UK and Japan share 2012 Nobel prize for stem cell work
Two pioneers of stem cell research, Sir John B Gurdon (79) of Dippenhall, England and Shinya Yamanaka (50) of Osaka, Japan were awarded the 2012 Nobel prize for Physiology or Medicine on Monday. The men share the prize jointly "for the discovery that mature cells can be reprogrammed to become pluripotent". In other words the changing of adult cells into stem cells, which can become any other type of cell in the body.
In 1962, Gurdon proved that the genetic information inside a cell taken from the intestines of a frog contained all the information needed to create a whole new frog. He took this genetic information and placed it inside a frog egg and this clone then developed into a normal tadpole.
Four decades later Shinya Yamanaka used a different approach. Instead of transferring the genetic information into an egg, he reset it. He added four genes to skin cells and transformed them into stem cells, which in turn could become specialised cells.
The effects of this? It is hoped the techniques will revolutionize medicine by using a sample of a person's skin to create stem cells. This idea could in turn be used to repair the heart after a heart attack or perhaps even reverse the progress of Alzheimer's disease.

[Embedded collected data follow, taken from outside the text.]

-- ==== Sys2Proof/Tests/Slice0.lean ====
section
/-! SUPPORT. Tests. The words are written out from the fields of spec/30_encoding.md R40 to R44; the expected values
are those of spec/95_test_vectors.md (section numbers below) and spec/96_more_vectors.md. The `witness_` theorems show,
for each statement that has hypotheses, concrete states and operands that meet them, at the boundaries of the ranges. -/

namespace Sys2Proof.Tests

open Sys2Proof Sys2Proof.Machine

/-! ### Small states -/

/-- The account identifier "ramp" of the vectors. -/
def ramp : List Byte := (List.range 32).map (BitVec.ofNat 8)

/-- A machine with the given `BUF`, a `TXT` that starts with the given codes, and the `TLEN`. -/
def machine (record text : List Byte) (tlen : BitVec 7) : State :=
  { State.init (fun a => record.getD a 0xAA#8) (fun a => text.getD a 0x55#8) with tlen := tlen, crc := 0x1234#16 }

/-- The start of section 2.6: `BUF` 36 times `AA`, `TXT` 64 times `55`, `TLEN` 7. -/
def drawn : State := machine [] [] 7#7

/-- `BUF[2..34)` = ramp. -/
def withRamp : State := machine ([0xAA#8, 0xAA#8] ++ ramp) [] 0#7

/-- A machine that holds the record `11 00` ramp `1D A3`. -/
def valid : State := machine ([0x11#8, 0x00#8] ++ ramp ++ [0x1D#8, 0xA3#8]) [] 0#7

/-- `EQAAAQIDBAUGBwgJCgsMDQ4PEBESExQVFhcYGRobHB0eHx2j`. -/
def rampText : List Byte :=
  ['E', 'Q', 'A', 'A', 'A', 'Q', 'I', 'D', 'B', 'A', 'U', 'G', 'B', 'w', 'g', 'J', 'C', 'g', 's', 'M', 'D', 'Q', '4', 'P',
    'E', 'B', 'E', 'S', 'E', 'x', 'Q', 'V', 'F', 'h', 'c', 'Y', 'G', 'R', 'o', 'b', 'H', 'B', '0', 'e', 'H', 'x', '2',
    'j'].map fun c => BitVec.ofNat 8 c.toNat

/-- A machine that holds that text, 48 in `TLEN`. -/
def withText : State := machine [] rampText 48#7

/-- 48 characters, the last of them `=`. -/
def withInvalid : State := machine [] (List.replicate 47 0x41#8 ++ [0x3D#8]) 48#7

/-- The next step of a machine to which the host presents a word. -/
def run (w : CommandWord) (s : State) : Option State :=
  match step { s with inputs := [.command w] } with
  | .next t => some t
  | _ => none

/-- The response word of that step. -/
def answer (w : CommandWord) (s : State) : Option ResponseWord := (run w s).bind (·.response)

/-! ### WellFormed: one ill-formed term for each check -/

theorem test_wellFormed_pack_flags : (Instr.pack 0x04 0).wellFormed = false ∧ (Instr.pack 0x03 0).wellFormed = true := by
  decide

theorem test_wellFormed_encode_flags :
    (Instr.encode 0x80 0).wellFormed = false ∧ (Instr.encode 0x03 0).wellFormed = true := by decide

/-! ### Decode: a word of every command, and the refusals by name -/

theorem test_decode_system :
    decode 0x0000000000000000#64 = .ok .nop ∧ decode 0x0104000000000000#64 = .ok (.rdr 0x04) := by decide

theorem test_decode_buffer :
    decode 0x1002830000000000#64 = .ok (.wrb 0x02 0x83) ∧ decode 0x1122000000000000#64 = .ok (.rdb 0x22) ∧
    decode 0x1200450000000000#64 = .ok (.wrt 0x00 0x45) ∧ decode 0x132F000000000000#64 = .ok (.rdt 0x2F) ∧
    decode 0x1430000000000000#64 = .ok (.setlen 0x30) := by decide

theorem test_decode_crc :
    decode 0x2000000000000000#64 = .ok .crcclr ∧ decode 0x2100410000000000#64 = .ok (.crcput 0x41) ∧
    decode 0x2200000000000000#64 = .ok .crcfin := by decide

theorem test_decode_record :
    decode 0x30010000FFFFFFFF#64 = .ok (.pack 0x01 0xFFFFFFFF) ∧ decode 0x3100000000000000#64 = .ok .check := by decide

theorem test_decode_base64 :
    decode 0x4000000000000000#64 = .ok .b64enc ∧ decode 0x4100000000000000#64 = .ok .b64dec := by decide

theorem test_decode_codec :
    decode 0x50020000000000FE#64 = .ok (.encode 0x02 0xFE) ∧ decode 0x5100000000000000#64 = .ok .decode := by decide

/-- Section 2.8: ten illegal words, each with the field that makes it so. -/
theorem test_decode_illegal :
    decode 0x0000000000000001#64 = .error .unusedImm ∧ decode 0x0200000000000000#64 = .error .unknownOpcode ∧
    decode 0xFFFFFFFFFFFFFFFF#64 = .error .reservedZ ∧ decode 0x0100010000000000#64 = .error .unusedB ∧
    decode 0x1002830100000000#64 = .error .reservedZ ∧ decode 0x2100410000000100#64 = .error .unusedImm ∧
    decode 0x3004000000000000#64 = .error .reservedFlags ∧ decode 0x30FF0000000000FF#64 = .error .reservedFlags ∧
    decode 0x3100000000000001#64 = .error .unusedImm ∧ decode 0x1024000100000000#64 = .error .reservedZ := by decide

theorem test_decode_unusedA : decode 0x2101410000000000#64 = .error .unusedA := by decide

theorem test_decodeTableWord :
    decodeTableWord 64 0x3003000000000005 = some (.pack 0x03 5) ∧ decodeTableWord 64 0x0200000000000000 = none := by
  decide

/-! ### Tables and functions (sections 2.1 to 2.3) -/

theorem test_crcBit :
    crcBit 0x7FFF true = 0xFFFF ∧ crcBit 0x8000 false = 0x1021 ∧ crcBit 0x8810 false = 0x0001 ∧
    crcBit 0xFFFF true = 0xEFDE ∧ crcBit 0x1234 true = 0x2469 := by decide

theorem test_crcByte :
    crcByte 0x4100 0x00 = 0x58E5 ∧ crcByte 0x58E5 0x42 = 0x3EBF ∧ crcByte 0xFFFF 0xFF = 0xE10F ∧
    crcByte 0xA915 0x00 = 0x31C3 := by decide

set_option maxRecDepth 100000 in
theorem test_crc16 :
    crc16 [] = 0x0000 ∧ crc16 [0x41, 0x42] = 0x567B ∧
    crc16 [0x31, 0x32, 0x33, 0x34, 0x35, 0x36, 0x37, 0x38, 0x39] = 0x31C3 := by decide

theorem test_b64chr :
    b64chr 0 = 0x41 ∧ b64chr 25 = 0x5A ∧ b64chr 26 = 0x61 ∧ b64chr 51 = 0x7A ∧ b64chr 52 = 0x30 ∧ b64chr 61 = 0x39 ∧
    b64chr 62 = 0x2D ∧ b64chr 63 = 0x5F := by decide

theorem test_b64val :
    b64val 0x2B = some 62 ∧ b64val 0x2D = some 62 ∧ b64val 0x2F = some 63 ∧ b64val 0x5F = some 63 ∧
    b64val 0x3D = none ∧ b64val 0x40 = none ∧ b64val 0x5B = none ∧ b64val 0x60 = none ∧ b64val 0x7B = none ∧
    b64val 0x3A = none := by decide

/-! ### One step of each command -/

theorem test_nop : answer 0x0000000000000000#64 drawn = some 0#64 := by decide

theorem test_rdr : answer 0x0101000000000000#64 drawn = some 0x1234#64 ∧
    answer 0x0105000000000000#64 drawn = some 0x0000000200000000#64 := by decide

theorem test_wrb : (run 0x10235C0000000000#64 drawn).bind (·.readByte .record 35) = some 0x5C ∧
    answer 0x1024000000000000#64 drawn = some 0x0000000200000000#64 := by decide

theorem test_rdb : answer 0x1101000000000000#64 drawn = some 0xAA#64 ∧
    answer 0x1124000000000000#64 drawn = some 0x0000000200000000#64 := by decide

theorem test_wrt : (run 0x123F7A0000000000#64 drawn).bind (·.readByte .text 63) = some 0x7A ∧
    answer 0x1240410000000000#64 drawn = some 0x0000000200000000#64 := by decide

theorem test_rdt : answer 0x133F000000000000#64 drawn = some 0x55#64 ∧
    answer 0x1340000000000000#64 drawn = some 0x0000000200000000#64 := by decide

theorem test_setlen : (run 0x1440000000000000#64 drawn).map (·.tlen) = some 64#7 ∧
    (run 0x1441000000000000#64 drawn).map (·.tlen) = some 7#7 := by decide

theorem test_crcclr : (run 0x2000000000000000#64 drawn).map (·.crc) = some 0x0000#16 := by decide

theorem test_crcput :
    (run 0x2100420000000000#64 { drawn with crc := 0x58E5#16 }).map (·.crc) = some 0x3EBF#16 := by decide

theorem test_crcfin :
    (run 0x2200000000000000#64 { drawn with crc := 0x0041#16 }).map (·.crc) = some 0x58E5#16 := by decide

set_option maxRecDepth 100000 in
/-- Section 2.2: `PACK 254, B, M` around ramp. -/
theorem test_pack :
    (run 0x30010000000000FE#64 withRamp).map (fun t => (t.crc, t.readByte .record 1, t.readByte .record 34)) =
      some (0x6F37#16, some 0xFE#8, some 0x6F#8) := by decide

/-- Section 2.2: workchain 255 is refused and writes nothing. -/
theorem test_pack_workchain :
    (run 0x30010000000000FF#64 withRamp).map (fun t => (t.response, t.crc, t.readByte .record 0)) =
      some (some 0x0000000300000000#64, 0x1234#16, some 0xAA#8) := by decide

set_option maxRecDepth 100000 in
/-- Section 1, S1: tag `0x11`. -/
theorem test_check : (run 0x3100000000000000#64 valid).map (fun t => (t.response, t.status, t.crc)) =
    some (some 0x0000000000000000#64, 0x03#8, 0x1DA3#16) := by decide

set_option maxRecDepth 100000 in
/-- Section 2.4: 36 bytes `FF` have the checksum `0x2D0C`. -/
theorem test_check_mismatch :
    (run 0x3100000000000000#64 (machine (List.replicate 36 0xFF#8) [] 0#7)).map (fun t => (t.response, t.status, t.crc)) =
      some (some 0x0000000600000000#64, 0x00#8, 0x2D0C#16) := by decide

set_option maxRecDepth 100000 in
theorem test_b64enc : (run 0x4000000000000000#64 valid).map (fun t => (t.tlen, t.txt.slice 0 48)) =
    some (48#7, some rampText) := by decide

set_option maxRecDepth 100000 in
theorem test_b64dec : (run 0x4100000000000000#64 withText).map (·.buf) = some valid.buf := by decide

set_option maxRecDepth 100000 in
theorem test_b64dec_failures :
    answer 0x4100000000000000#64 withInvalid = some 0x0000000500000000#64 ∧
    answer 0x4100000000000000#64 { withText with tlen := 49#7 } = some 0x0000000400000000#64 := by decide

set_option maxRecDepth 100000 in
theorem test_encode : (run 0x5001000000000000#64 withRamp).map (fun t => (t.crc, t.txt.slice 0 48)) =
    some (0x1DA3#16, some rampText) := by decide

set_option maxRecDepth 100000 in
theorem test_decode_command : (run 0x5100000000000000#64 withText).map (fun t => (t.response, t.status, t.tag)) =
    some (some 0x0000000000000000#64, 0x03#8, 0x11#8) := by decide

"These ground breaking discoveries have completely changed our view of the development and cellular specialisation. We now understand that the mature cell does not have to be confined forever to its specialised state," the Nobel Assembly said in a statement following the announcement at the Karolinska Institute in Stockholm. This is the first for what will be a series of prizes announced this week. The Norwegian Nobel committee will announce the most anticipated of the annual honours - the Nobel Peace Prize - in Oslo on Friday.